For the foregoing reasons the judgment of the court below is affirmed.

BERNSTEIN, C.J., and RUSKIN LINES, Superior Court J., concur.

NOTES

[1] The agreement signed by the parties contained the following provision:

"RENT: The said LESSEE, in consideration of the leasing of the premises aforesaid, does hereby covenant and agree to pay the said LESSOR, as rent for the same, the following sum arrived at in the following manner, to-wit:

"The rent for the ten (10) year period shall be a sum equal to ten (10) times a sum which is equal to twelve (12%) percent of the cost of the building on said premises, the paving on said premises, and the architect's fees for the building of said premises, plus the sum of ONE THOUSAND TWO HUNDRED ($1,200.00) DOLLARS. The rent shall be payable monthly, but the amount of the monthly rent shall be fixed and determined by a supplementary agreement after the said building has been completed. The first and last months rent shall be payable upon the LESSEE moving into the said premises."

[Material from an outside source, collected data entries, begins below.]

theorem onlySends_homeBody : OnlySends homeBody 18 fun a b => homingEvents a b Config.cmdHome := by
  simpa [homeBody, homingEvents_eq] using
    (onlySends_command Config.cmdHome).cons <| (onlySends_delay Config.tHomeUs).cons onlySends_nil

theorem onlySends_writeAll (ps : List Byte) :
    OnlySends (writeAll ps) (18 * ps.length) fun a b => ps.flatMap (dataEvents a b) := by
  induction ps with
  | nil => exact onlySends_nil
  | cons p ps ih =>
    intro s u h
    obtain ⟨t, ht, hu⟩ := andThen_done h
    have hst := onlySends_writeData p s t ht
    have htu := ih t u hu
    rw [hst.rest.config.1, hst.rest.bl] at htu
    have h := hst.trans htu
    rw [← Nat.add_comm, ← Nat.mul_succ] at h
    simpa using h

theorem onlySends_printAll (cs : List Byte) :
    OnlySends (printAll cs) (18 * cs.length) fun a b => printEvents a b cs := by
  induction cs with
  | nil => exact onlySends_nil
  | cons c cs ih =>
    intro s u h
    obtain ⟨t, ht, hu⟩ := andThen_done h
    have hst := (onlySends_writeData c).cons ((onlySends_delay Config.tCharUs).cons onlySends_nil) s t ht
    have htu := ih t u hu
    rw [hst.rest.config.1, hst.rest.bl] at htu
    have h := hst.trans htu
    rw [← Nat.add_comm, ← Nat.mul_succ] at h
    simpa [printEvents] using h

/-! ## Stuck at one of the waits -/

/-- Outside a transaction, the wait number `k` from here, counted from 0, is the first that does not end. -/
def StopsAt (s : State) (k : Nat) : Prop :=
  s.txn = false ∧ ((s.busEn = true ∧ s.waitsEnd k = true ∧ s.waitsEnd (k + 1) = false) ∨ (s.busEn = false ∧ k = 0))

/-- The number of events that are waited for. -/
def waitedIn (t : List Event) : Nat := t.countP Event.waited

theorem beforeWait_append_lt {k : Nat} {l r : List Event} (h : k < waitedIn l) :
    beforeWait k (l ++ r) = beforeWait k l := by
  induction l generalizing k with
  | nil => simp [waitedIn] at h
  | cons e l ih =>
    cases he : e.waited with
    | false =>
      simp only [waitedIn, List.countP_cons, he, Bool.false_eq_true, if_false, Nat.add_zero] at h
      simp [beforeWait, he, ih h]
    | true =>
      cases k with
      | zero => simp [beforeWait, he]
      | succ k =>
        simp only [waitedIn, List.countP_cons, he, if_true, Nat.succ_lt_succ_iff] at h
        simp [beforeWait, he, ih h]

theorem beforeWait_append_ge (k : Nat) (l r : List Event) :
    beforeWait (waitedIn l + k) (l ++ r) = l ++ beforeWait k r := by
  induction l with
  | nil => simp [waitedIn]
  | cons e l ih =>
    cases he : e.waited with
    | false => simpa [beforeWait, he, waitedIn, List.countP_cons] using ih
    | true =>
      have : waitedIn (e :: l) + k = (waitedIn l + k) + 1 := by simp [waitedIn, he]; omega
      rw [this, List.cons_append, beforeWait]
      simp [he, ih]

/-- `t` is `s` stuck at wait `k` after the events `evs`, nothing else having changed. -/
structure StuckAfter (k : Nat) (evs : List Event) (s t : State) : Prop where
  trace : t.trace = s.trace ++ evs
  done : t.done = false
  useq : t.useq = USeq.advance^[k] s.useq
  rest : SameRest s t

/-- Every wait at which a sending body can stop it does stop at, with the events before it recorded. -/
def Halts (f : State → Flow) (n : Nat) (ev : BitVec 7 → Bool → List Event) : Prop :=
  ∀ s k, k < n → StopsAt s k → ∃ t, f s = .stuck t ∧ StuckAfter k (beforeWait k (ev s.addr s.bl)) s t

/-- Sending before getting stuck: the waits and the events add up. -/
theorem Sent.stuckAfter {m k : Nat} {l evs : List Event} {s t u : State} (h : Sent m l s t) (hu : StuckAfter k evs t u) :
    StuckAfter (m + k) (l ++ evs) s u where
  trace := by rw [hu.trace, h.trace, List.append_assoc]
  done := hu.done
  useq := by rw [hu.useq, h.useq, ← Function.iterate_add_apply, Nat.add_comm m]
  rest := h.rest.trans hu.rest

/-- The two things a sending body does where some wait does not end: it gets stuck at that wait, or the wait is not one
of its own and it completes with the wait still ahead. -/
theorem Halts.or_passes {f : State → Flow} {n k : Nat} {l : BitVec 7 → Bool → List Event} {s : State} (hf : Halts f n l)
    (hs : Sends f n l) (hn : 0 < n) (h : StopsAt s k) :
    (k < n ∧ ∃ t, f s = .stuck t ∧ StuckAfter k (beforeWait k (l s.addr s.bl)) s t) ∨
      ∃ j t, k = n + j ∧ f s = .done t ∧ Sent n (l s.addr s.bl) s t ∧ StopsAt t j := by
  by_cases hlt : k < n
  · exact .inl ⟨hlt, hf s k hlt h⟩
  · obtain ⟨j, rfl⟩ : ∃ j, k = n + j := ⟨k - n, by omega⟩
    obtain ⟨htx, ⟨he, h1, h2⟩ | ⟨-, h0⟩⟩ := h
    · rw [waitsEnd_add, Bool.and_eq_true] at h1
      rw [Nat.add_assoc, waitsEnd_add, h1.1, Bool.true_and] at h2
      obtain ⟨t, ht, hst⟩ := hs s ⟨he, htx, h1.1⟩
      exact .inr ⟨j, t, rfl, ht, hst, hst.txn.trans htx, .inl ⟨hst.rest.config.2.2.2.2.trans he,
        by rw [State.waitsEnd, hst.waits]; exact h1.2, by rw [State.waitsEnd, hst.waits]; exact h2⟩⟩
    · omega

theorem Halts.andThen {f g : State → Flow} {m n : Nat} {l r : BitVec 7 → Bool → List Event} (hf : Halts f (m + 1) l)
    (hs : Sends f (m + 1) l) (hw : ∀ a b, waitedIn (l a b) = m + 1) (hg : Halts g n r) :
    Halts (fun s => (f s).andThen g) (m + 1 + n) fun a b => l a b ++ r a b := by
  intro s k hk h
  obtain ⟨hlt, t, ht, hst⟩ | ⟨j, t, rfl, ht, hst, hj⟩ := hf.or_passes hs (Nat.succ_pos m) h
  · exact ⟨t, by simp [ht], by rw [beforeWait_append_lt (by rw [hw]; exact hlt)]; exact hst⟩
  · obtain ⟨u, hu, htu⟩ := hg t j (by omega) hj
    rw [hst.rest.config.1, hst.rest.bl] at htu
    have := beforeWait_append_ge j (l s.addr s.bl) (r s.addr s.bl)
    rw [hw] at this
    exact ⟨u, by simp [ht, hu], this ▸ hst.stuckAfter htu⟩

theorem Halts.cons {f : State → Flow} {fs : List (State → Flow)} {m n : Nat} {l r : BitVec 7 → Bool → List Event}
    (hf : Halts f (m + 1) l) (hs : Sends f (m + 1) l) (hw : ∀ a b, waitedIn (l a b) = m + 1)
    (hfs : Halts (steps fs) n r) : Halts (steps (f :: fs)) (m + 1 + n) fun a b => l a b ++ r a b := fun s k hk h =>
  steps_cons f fs s ▸ hf.andThen hs hw hfs s k hk h

theorem Halts.cons_delay {fs : List (State → Flow)} {n d : Nat} {r : BitVec 7 → Bool → List Event}
    (hfs : Halts (steps fs) n r) : Halts (steps (delayUs d :: fs)) n fun a b => .delay d :: r a b := by
  intro s k hk h
  obtain ⟨t, ht, hst⟩ := hfs (emit (.delay d) (engine s)) k hk (by simpa [StopsAt, State.waitsEnd] using h)
  simp only [emit_fields, engine_fields] at hst
  have hr : SameRest s (emit (.delay d) (engine s)) := by
    constructor <;> simp [SameBusConfig, SameDisplay, SameGeometry, SameInputs]
  refine ⟨t, by rw [steps_cons, delayUs_apply, Flow.done_andThen, ht], ?_, hst.done, hst.useq, hr.trans hst.rest⟩
  rw [hst.trace]
  simp [beforeWait, Event.waited]

theorem halts_nil (ev : BitVec 7 → Bool → List Event) : Halts (steps []) 0 ev := fun _ _ hk => absurd hk (by omega)

theorem halts_sendNibble (x : Byte) : Halts (sendNibble x) 3 fun a b => sendNibbleEvents a b x := by
  rintro s k hk ⟨ht, ⟨he, h1, h2⟩ | ⟨he, rfl⟩⟩
  · simp only [sendNibble, steps_cons]
    match k, hk with
    | 0, _ =>
      simp only [State.waitsEnd, Feed.allTrue_succ, Feed.allTrue_zero, Bool.and_true] at h2
      refine ⟨s.request.waitNever, by rw [start_never ht he h2, Flow.stuck_andThen], ?_, ?_, ?_, ?_⟩
      · simp [beforeWait, sendNibbleEvents, busWriteEvents, Event.waited]
      · simp
      · simp
      · constructor <;> simp [SameBusConfig, SameDisplay, SameGeometry, SameInputs]
    | 1, _ =>
      simp only [State.waitsEnd, Feed.allTrue_succ, Feed.allTrue_zero, Bool.and_true] at h1 h2
      rw [h1, Bool.true_and] at h2
      rw [start_ends ht he h1, Flow.done_andThen, steps_cons, writeByte_never _ (by simp) (by simp [he]) (by simpa using h2),
        Flow.stuck_andThen]
      refine ⟨_, rfl, ?_, ?_, ?_, ?_⟩
      · simp [beforeWait, sendNibbleEvents, busWriteEvents, Event.waited]
      · simp
      · simp
      · constructor <;> simp [SameBusConfig, SameDisplay, SameGeometry, SameInputs]
    | 2, _ =>
      simp only [State.waitsEnd, Feed.allTrue_succ, Feed.allTrue_zero, Bool.and_true, Bool.and_eq_true] at h1 h2
      rw [h1.1, h1.2, Bool.true_and, Bool.true_and] at h2
      rw [start_ends ht he h1.1, Flow.done_andThen, steps_cons,
        writeByte_ends _ (by simp) (by simp [he]) (by simpa using h1.2), Flow.done_andThen, steps_cons,
        writeByte_never _ (by simp) (by simp [he]) (by simpa using h2), Flow.stuck_andThen]
      refine ⟨_, rfl, ?_, ?_, ?_, ?_⟩
      · simp [beforeWait, sendNibbleEvents, busWriteEvents, Event.waited]
      · simp
      · simp
      · constructor <;> simp [SameBusConfig, SameDisplay, SameGeometry, SameInputs]
  · refine ⟨s.request, by simp [sendNibble, start_disabled ht he], ?_, ?_, ?_, ?_⟩
    · simp [beforeWait, sendNibbleEvents, busWriteEvents, Event.waited]
    · simp
    · simp
    · constructor <;> simp [SameBusConfig, SameDisplay, SameGeometry, SameInputs]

[2] The addendum stated: "January 28, 1957 "ADDENDUM TO THAT CERTAIN LEASE DATED NOVEMBER 20, 1956 BETWEEN NICK DIAMOS, AS THE LESSOR, AND VICTOR AND LOIS HIRSCH AND ARPAD AND AGNES ERDOS, AS THE LESSEE.

"It is hereby understood and agreed as follows:

"that the rent shall be $200.00 per month for the first year, and $250.00 per month for the next nine years; and that the first and last months' rent shall be payable upon the Lessee's occupying the premises;

"that the Lessee may use the outside of the front wall of the building for a sign;

"that the Lessor will not unreasonably with-hold consent to the assignment of the lease;

"that the term `first year' as used in reference to the payment of taxes, means the first year in which real property taxes are levied on the building;

and that the Lessor will pay for the paving and any building extras up to and not exceeding $406.98."